Problem details: Copies of all lines that contain "latches" are needed; take them from the data below.
Start of Available data
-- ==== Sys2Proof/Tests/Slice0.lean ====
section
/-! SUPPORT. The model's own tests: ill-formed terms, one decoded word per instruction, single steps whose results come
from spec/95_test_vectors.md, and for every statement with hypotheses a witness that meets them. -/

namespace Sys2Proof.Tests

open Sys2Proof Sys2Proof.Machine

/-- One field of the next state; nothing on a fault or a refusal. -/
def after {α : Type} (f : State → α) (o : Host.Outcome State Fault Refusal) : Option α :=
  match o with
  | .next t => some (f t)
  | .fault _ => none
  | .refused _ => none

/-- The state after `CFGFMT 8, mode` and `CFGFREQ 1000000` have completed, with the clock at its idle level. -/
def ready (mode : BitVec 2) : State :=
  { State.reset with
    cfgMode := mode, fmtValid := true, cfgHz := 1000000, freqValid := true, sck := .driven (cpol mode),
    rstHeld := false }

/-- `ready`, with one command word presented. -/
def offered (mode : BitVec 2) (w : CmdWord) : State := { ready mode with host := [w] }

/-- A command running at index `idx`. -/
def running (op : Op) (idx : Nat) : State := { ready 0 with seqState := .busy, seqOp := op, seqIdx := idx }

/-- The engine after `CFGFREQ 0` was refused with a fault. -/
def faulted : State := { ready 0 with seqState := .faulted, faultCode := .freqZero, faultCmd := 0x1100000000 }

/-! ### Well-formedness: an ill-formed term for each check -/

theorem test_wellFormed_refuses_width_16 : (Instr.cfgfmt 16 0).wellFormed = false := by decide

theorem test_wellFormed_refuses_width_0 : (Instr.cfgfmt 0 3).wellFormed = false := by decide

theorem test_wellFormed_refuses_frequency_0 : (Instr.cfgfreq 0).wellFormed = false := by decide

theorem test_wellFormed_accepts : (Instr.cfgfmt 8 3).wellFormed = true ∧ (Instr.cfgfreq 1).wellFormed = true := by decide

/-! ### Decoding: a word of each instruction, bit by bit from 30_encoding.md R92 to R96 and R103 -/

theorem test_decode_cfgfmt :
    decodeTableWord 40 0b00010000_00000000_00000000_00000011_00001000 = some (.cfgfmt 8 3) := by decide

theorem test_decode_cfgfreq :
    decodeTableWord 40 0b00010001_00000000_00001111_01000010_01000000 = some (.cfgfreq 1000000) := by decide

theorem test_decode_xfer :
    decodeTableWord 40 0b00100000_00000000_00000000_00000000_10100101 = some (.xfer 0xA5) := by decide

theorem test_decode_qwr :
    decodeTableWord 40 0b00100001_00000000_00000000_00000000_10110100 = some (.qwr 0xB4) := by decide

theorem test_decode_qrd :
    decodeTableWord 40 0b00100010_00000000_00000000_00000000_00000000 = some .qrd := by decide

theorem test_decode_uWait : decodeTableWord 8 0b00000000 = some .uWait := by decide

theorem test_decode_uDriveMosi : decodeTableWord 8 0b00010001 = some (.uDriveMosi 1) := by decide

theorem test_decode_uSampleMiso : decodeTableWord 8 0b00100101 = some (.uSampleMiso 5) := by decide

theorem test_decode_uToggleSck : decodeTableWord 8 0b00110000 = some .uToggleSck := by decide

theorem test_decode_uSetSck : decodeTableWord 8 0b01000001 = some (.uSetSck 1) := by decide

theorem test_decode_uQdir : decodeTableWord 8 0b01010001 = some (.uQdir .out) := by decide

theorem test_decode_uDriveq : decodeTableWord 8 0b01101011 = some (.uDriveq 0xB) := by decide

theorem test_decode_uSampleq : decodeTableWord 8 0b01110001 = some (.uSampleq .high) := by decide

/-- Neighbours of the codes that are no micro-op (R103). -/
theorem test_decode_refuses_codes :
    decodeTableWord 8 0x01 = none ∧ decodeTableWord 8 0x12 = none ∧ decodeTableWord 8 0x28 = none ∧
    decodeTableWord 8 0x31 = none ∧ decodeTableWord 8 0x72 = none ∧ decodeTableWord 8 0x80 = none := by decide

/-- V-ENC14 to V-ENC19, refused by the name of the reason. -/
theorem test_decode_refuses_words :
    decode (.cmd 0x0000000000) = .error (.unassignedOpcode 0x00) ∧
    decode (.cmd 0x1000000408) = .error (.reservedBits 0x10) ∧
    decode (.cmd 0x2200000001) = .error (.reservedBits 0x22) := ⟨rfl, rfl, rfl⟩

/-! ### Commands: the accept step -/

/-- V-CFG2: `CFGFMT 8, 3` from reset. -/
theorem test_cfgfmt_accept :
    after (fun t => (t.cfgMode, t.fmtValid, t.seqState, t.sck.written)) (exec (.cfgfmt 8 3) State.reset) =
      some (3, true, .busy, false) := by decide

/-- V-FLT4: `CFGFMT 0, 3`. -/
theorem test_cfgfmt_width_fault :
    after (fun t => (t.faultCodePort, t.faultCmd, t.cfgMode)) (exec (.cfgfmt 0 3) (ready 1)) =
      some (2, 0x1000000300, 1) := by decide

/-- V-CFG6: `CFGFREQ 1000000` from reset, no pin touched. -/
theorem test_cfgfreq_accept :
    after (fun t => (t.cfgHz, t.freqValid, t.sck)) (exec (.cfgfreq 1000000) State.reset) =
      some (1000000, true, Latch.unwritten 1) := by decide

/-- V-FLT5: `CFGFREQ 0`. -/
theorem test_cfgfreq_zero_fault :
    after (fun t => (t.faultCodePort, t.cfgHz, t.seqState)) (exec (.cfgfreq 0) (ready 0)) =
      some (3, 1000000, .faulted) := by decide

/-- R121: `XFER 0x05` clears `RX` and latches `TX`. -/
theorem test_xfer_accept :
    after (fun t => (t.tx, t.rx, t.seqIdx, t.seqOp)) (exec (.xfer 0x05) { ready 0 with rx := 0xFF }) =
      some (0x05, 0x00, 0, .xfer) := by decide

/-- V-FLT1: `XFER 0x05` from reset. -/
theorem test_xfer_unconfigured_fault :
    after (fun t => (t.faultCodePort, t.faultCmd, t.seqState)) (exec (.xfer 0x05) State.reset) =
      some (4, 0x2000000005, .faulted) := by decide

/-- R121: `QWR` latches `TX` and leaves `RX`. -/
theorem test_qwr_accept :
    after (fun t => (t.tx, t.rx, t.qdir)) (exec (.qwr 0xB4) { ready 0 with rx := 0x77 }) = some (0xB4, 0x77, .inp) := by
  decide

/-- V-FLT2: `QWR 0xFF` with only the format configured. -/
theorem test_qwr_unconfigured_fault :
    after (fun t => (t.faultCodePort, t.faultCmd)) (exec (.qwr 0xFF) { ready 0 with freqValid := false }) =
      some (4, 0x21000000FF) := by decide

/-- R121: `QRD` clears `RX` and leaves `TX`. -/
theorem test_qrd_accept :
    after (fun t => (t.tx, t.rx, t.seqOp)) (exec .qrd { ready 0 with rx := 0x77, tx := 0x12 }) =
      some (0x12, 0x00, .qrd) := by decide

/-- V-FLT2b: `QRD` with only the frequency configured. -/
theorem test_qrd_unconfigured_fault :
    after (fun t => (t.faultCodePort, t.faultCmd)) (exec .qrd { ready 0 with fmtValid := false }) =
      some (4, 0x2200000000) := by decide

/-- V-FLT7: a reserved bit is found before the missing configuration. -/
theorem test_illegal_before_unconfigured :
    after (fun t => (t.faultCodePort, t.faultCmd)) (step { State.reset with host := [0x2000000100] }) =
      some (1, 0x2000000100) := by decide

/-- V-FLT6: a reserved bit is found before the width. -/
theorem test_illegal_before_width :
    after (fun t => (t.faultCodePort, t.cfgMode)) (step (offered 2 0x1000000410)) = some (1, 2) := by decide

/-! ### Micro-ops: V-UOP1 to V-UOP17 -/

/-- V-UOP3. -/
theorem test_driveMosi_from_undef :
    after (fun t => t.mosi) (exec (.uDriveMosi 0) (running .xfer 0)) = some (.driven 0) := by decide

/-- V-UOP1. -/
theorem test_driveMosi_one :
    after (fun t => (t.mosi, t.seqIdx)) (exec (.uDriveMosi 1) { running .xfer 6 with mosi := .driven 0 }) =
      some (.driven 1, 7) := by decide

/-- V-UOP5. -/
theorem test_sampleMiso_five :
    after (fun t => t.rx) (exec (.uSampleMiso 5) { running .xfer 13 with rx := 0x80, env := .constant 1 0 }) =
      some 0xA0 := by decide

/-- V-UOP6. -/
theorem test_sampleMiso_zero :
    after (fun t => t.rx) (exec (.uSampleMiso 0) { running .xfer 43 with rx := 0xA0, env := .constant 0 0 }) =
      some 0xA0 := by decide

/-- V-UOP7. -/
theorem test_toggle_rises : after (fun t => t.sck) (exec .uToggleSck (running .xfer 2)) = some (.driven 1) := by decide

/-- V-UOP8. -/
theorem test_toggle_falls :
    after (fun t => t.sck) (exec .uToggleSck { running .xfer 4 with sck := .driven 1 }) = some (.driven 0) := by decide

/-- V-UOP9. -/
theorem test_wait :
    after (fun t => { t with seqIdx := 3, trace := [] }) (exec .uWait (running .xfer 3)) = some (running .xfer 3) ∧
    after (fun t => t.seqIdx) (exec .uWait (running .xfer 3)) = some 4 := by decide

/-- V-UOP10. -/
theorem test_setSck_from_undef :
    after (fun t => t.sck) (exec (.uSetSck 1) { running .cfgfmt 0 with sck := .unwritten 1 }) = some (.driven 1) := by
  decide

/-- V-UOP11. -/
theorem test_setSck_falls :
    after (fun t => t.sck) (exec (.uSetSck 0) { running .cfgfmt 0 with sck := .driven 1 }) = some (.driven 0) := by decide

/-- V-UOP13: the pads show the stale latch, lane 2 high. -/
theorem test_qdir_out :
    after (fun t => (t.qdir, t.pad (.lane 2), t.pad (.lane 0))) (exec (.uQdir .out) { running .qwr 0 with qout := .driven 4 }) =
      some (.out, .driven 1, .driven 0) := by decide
End of Available data
The completed task:
/-- R121: `XFER 0x05` clears `RX` and latches `TX`. -/
/-- R121: `QWR` latches `TX` and leaves `RX`. -/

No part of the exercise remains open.